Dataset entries

# # #

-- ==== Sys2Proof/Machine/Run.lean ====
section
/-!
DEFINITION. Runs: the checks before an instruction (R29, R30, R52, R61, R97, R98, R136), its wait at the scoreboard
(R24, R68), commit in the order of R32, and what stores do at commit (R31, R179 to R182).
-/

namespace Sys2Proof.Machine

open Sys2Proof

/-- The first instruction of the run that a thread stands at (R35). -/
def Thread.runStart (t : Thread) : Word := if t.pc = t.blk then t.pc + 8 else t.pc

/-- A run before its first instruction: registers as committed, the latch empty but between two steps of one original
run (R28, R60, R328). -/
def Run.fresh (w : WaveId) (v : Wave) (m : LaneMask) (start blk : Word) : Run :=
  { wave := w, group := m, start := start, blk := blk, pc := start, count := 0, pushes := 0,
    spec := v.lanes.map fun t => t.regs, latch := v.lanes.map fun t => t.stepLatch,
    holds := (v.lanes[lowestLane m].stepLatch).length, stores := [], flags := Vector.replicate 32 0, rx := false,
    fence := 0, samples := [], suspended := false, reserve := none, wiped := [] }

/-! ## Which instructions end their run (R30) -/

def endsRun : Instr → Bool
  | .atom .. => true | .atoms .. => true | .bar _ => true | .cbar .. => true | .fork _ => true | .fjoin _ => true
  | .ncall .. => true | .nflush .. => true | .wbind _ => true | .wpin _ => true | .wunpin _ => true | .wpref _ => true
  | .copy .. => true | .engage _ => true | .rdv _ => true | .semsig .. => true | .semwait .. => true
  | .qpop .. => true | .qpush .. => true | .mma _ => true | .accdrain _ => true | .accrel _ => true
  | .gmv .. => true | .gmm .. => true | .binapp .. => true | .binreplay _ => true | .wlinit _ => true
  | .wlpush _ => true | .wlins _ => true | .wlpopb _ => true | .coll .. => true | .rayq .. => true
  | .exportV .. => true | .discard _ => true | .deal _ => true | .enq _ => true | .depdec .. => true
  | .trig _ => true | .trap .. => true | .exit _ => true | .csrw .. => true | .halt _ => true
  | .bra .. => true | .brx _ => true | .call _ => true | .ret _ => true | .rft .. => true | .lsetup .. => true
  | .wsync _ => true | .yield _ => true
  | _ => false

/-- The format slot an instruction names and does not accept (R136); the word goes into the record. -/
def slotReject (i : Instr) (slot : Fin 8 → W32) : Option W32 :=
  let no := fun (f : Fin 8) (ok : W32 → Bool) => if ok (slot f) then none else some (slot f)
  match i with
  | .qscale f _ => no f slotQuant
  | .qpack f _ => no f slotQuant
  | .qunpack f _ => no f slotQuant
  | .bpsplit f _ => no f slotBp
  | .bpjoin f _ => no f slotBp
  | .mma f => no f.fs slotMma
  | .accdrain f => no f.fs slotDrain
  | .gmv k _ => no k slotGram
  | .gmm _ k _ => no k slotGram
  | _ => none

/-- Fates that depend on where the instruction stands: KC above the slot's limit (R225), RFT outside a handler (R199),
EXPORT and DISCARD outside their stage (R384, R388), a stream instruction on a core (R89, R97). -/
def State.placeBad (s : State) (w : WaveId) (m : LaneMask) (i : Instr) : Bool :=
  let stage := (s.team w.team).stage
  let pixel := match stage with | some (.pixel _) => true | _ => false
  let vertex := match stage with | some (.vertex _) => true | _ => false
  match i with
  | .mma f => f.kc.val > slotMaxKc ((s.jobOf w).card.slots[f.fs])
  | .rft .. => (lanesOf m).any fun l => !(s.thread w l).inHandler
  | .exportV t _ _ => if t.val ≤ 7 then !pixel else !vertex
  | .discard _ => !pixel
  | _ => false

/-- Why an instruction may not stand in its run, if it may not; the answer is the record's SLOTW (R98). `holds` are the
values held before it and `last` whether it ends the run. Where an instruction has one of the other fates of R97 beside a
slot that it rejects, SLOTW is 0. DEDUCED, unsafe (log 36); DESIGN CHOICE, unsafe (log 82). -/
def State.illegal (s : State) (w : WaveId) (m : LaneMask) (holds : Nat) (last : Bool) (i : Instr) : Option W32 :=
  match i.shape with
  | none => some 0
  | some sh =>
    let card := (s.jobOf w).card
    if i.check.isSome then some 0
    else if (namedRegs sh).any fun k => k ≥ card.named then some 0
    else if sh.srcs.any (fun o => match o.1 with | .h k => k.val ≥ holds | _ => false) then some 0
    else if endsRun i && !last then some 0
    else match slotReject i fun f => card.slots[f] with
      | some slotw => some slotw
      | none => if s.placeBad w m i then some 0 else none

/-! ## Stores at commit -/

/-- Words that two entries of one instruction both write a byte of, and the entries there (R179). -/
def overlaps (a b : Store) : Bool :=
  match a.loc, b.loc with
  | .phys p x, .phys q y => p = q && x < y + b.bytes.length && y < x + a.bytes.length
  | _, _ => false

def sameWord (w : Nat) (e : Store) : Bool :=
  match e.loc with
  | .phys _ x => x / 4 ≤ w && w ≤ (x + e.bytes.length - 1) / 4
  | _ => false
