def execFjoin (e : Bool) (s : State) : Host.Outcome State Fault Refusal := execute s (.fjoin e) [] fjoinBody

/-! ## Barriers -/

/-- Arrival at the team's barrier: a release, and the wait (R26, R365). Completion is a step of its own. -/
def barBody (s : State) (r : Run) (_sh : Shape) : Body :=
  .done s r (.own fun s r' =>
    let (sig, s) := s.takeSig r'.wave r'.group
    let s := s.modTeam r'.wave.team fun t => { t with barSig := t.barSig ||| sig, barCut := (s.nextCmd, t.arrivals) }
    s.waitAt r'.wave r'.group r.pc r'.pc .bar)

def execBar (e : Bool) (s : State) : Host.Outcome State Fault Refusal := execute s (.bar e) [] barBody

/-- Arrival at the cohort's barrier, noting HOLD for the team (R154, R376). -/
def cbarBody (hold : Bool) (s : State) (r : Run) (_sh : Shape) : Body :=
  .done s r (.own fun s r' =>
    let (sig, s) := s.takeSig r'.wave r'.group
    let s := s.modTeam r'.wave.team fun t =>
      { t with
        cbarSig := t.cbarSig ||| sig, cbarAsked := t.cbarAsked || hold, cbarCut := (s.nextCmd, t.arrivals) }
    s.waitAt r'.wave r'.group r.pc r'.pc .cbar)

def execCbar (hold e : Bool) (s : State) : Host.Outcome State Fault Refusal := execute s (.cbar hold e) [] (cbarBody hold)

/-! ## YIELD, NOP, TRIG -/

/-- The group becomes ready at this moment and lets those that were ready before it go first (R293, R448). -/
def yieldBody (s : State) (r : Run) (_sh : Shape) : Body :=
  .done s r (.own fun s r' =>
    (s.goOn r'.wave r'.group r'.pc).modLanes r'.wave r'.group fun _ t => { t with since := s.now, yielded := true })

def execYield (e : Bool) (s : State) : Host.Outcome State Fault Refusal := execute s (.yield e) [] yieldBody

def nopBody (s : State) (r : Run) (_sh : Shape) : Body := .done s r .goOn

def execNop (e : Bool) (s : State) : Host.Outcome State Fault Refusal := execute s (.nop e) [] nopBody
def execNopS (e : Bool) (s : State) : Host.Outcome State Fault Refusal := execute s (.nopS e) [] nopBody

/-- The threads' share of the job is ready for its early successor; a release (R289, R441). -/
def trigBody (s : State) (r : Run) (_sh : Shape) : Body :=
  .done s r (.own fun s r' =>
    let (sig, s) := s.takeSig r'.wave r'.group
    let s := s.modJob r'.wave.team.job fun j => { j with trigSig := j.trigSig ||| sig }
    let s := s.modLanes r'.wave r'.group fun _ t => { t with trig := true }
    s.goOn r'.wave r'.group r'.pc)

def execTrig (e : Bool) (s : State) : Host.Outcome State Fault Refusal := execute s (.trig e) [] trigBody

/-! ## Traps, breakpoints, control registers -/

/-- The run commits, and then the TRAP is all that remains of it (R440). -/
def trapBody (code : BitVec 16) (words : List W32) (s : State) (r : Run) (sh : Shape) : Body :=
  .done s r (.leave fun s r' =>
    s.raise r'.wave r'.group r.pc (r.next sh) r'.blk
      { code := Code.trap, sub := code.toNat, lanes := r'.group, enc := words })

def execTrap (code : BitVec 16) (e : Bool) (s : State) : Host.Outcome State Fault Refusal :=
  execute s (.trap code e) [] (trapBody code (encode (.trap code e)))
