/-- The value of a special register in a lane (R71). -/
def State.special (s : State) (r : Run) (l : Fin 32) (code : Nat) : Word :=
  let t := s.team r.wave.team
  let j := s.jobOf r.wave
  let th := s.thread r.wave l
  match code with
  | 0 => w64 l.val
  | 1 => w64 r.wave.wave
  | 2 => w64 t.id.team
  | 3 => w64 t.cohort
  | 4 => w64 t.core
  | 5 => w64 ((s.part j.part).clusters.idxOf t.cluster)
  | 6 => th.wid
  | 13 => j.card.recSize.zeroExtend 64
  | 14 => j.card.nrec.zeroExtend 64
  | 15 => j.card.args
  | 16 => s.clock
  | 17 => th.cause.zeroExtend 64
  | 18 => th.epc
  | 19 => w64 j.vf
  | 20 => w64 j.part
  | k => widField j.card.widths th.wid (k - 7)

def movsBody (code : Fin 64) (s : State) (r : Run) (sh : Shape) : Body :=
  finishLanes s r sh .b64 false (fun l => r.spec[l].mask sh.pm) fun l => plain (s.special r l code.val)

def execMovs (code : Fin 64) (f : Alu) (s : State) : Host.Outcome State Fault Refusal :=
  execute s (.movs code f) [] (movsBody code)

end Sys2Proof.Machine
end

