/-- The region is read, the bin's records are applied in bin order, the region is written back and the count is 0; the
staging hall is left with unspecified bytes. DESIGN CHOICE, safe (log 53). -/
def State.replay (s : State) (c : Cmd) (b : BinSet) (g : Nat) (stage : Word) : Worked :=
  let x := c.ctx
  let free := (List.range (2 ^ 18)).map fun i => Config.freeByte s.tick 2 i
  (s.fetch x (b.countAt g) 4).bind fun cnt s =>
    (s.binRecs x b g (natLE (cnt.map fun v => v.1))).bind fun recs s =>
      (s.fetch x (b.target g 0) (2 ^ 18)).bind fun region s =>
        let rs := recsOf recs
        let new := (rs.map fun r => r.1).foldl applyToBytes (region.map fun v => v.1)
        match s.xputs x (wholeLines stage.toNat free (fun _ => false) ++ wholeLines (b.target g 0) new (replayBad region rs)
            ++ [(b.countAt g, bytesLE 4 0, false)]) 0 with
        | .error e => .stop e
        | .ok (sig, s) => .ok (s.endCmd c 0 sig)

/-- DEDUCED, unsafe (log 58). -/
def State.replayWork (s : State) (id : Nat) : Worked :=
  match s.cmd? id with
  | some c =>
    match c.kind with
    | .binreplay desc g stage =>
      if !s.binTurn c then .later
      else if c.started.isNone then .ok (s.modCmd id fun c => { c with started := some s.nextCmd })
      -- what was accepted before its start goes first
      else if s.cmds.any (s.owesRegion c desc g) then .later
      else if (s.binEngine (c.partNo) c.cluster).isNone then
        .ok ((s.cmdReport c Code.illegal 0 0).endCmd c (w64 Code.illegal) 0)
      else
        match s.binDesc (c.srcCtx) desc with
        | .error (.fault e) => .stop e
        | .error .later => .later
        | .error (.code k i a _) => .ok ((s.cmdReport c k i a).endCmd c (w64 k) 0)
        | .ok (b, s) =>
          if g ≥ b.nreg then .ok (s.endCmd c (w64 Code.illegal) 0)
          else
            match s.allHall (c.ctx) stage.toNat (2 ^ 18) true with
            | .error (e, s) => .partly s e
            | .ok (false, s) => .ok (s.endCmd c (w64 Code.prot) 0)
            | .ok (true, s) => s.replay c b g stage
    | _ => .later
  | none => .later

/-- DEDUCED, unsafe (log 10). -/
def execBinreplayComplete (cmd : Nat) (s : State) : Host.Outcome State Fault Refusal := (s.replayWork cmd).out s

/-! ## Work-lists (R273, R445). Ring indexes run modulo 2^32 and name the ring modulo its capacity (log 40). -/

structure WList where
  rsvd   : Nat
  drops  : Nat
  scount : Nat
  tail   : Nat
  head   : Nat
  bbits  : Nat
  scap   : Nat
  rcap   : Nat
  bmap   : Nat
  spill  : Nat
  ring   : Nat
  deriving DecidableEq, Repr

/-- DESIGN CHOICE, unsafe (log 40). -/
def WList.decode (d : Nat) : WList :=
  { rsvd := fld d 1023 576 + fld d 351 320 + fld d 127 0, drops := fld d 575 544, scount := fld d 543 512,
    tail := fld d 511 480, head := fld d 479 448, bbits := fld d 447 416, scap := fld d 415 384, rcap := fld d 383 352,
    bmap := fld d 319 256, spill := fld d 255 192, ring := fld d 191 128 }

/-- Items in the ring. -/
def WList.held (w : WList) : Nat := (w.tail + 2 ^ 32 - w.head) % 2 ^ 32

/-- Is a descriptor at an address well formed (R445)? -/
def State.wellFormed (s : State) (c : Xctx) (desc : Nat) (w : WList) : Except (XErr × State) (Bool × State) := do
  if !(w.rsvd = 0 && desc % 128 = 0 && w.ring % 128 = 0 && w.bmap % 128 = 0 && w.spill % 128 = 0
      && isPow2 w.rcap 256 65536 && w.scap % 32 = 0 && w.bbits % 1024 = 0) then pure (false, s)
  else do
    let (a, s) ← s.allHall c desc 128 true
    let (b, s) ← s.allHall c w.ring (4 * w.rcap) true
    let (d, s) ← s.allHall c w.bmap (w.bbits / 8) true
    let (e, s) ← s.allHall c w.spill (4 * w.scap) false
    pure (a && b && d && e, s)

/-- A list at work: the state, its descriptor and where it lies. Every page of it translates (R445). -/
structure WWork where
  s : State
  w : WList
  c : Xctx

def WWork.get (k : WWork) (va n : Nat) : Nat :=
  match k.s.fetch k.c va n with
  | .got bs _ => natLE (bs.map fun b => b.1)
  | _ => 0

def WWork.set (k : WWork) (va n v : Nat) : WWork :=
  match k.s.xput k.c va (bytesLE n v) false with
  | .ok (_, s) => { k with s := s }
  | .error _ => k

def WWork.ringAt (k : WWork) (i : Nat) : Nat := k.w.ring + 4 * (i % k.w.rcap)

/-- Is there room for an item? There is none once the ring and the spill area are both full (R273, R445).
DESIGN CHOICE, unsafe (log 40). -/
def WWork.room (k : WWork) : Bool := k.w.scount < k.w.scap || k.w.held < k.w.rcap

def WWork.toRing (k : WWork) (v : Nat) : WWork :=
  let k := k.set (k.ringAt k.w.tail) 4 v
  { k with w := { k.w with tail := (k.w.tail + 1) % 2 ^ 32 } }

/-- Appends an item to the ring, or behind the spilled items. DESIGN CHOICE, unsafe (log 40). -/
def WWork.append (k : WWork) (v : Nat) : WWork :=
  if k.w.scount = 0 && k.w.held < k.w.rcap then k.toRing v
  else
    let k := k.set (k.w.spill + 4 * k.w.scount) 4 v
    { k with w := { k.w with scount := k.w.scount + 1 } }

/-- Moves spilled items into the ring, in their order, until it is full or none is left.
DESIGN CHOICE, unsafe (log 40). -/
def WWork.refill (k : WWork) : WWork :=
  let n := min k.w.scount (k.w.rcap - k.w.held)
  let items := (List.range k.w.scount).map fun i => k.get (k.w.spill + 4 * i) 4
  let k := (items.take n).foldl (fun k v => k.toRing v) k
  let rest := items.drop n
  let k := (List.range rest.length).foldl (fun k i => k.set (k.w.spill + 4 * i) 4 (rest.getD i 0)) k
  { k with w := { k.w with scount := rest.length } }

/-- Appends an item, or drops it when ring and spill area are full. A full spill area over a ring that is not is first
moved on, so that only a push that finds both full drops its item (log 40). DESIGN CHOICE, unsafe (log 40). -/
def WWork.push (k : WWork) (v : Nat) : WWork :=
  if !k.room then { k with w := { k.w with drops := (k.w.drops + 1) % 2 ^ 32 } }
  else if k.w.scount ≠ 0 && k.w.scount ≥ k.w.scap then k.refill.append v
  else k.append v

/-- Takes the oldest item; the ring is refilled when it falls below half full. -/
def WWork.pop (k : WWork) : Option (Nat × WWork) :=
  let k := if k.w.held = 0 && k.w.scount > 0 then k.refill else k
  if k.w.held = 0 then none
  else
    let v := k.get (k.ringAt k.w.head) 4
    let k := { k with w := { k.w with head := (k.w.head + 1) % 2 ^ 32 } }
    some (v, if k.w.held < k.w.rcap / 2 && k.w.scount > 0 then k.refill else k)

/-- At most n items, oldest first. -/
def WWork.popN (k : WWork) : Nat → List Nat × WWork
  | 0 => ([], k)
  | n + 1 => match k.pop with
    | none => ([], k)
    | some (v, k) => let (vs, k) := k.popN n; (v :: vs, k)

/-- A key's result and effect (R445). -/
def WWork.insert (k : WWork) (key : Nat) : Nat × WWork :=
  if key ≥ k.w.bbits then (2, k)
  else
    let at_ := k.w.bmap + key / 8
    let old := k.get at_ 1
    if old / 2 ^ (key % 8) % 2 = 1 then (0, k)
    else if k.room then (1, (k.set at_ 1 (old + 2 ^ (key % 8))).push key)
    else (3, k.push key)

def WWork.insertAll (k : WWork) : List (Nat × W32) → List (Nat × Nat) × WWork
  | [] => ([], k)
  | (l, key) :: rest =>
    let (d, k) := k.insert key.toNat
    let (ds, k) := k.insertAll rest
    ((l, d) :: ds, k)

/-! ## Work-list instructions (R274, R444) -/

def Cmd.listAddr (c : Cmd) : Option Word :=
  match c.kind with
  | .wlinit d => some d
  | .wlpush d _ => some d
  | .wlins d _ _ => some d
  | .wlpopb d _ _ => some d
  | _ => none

# # #

→ **WHAT IS BEING ASKED**: Going through the entries above, show each line that contains "when".

→ **RESPONSE TO THIS EXERCISE**:
/-- Appends an item, or drops it when ring and spill area are full. A full spill area over a ring that is not is first
/-- Takes the oldest item; the ring is refilled when it falls below half full. -/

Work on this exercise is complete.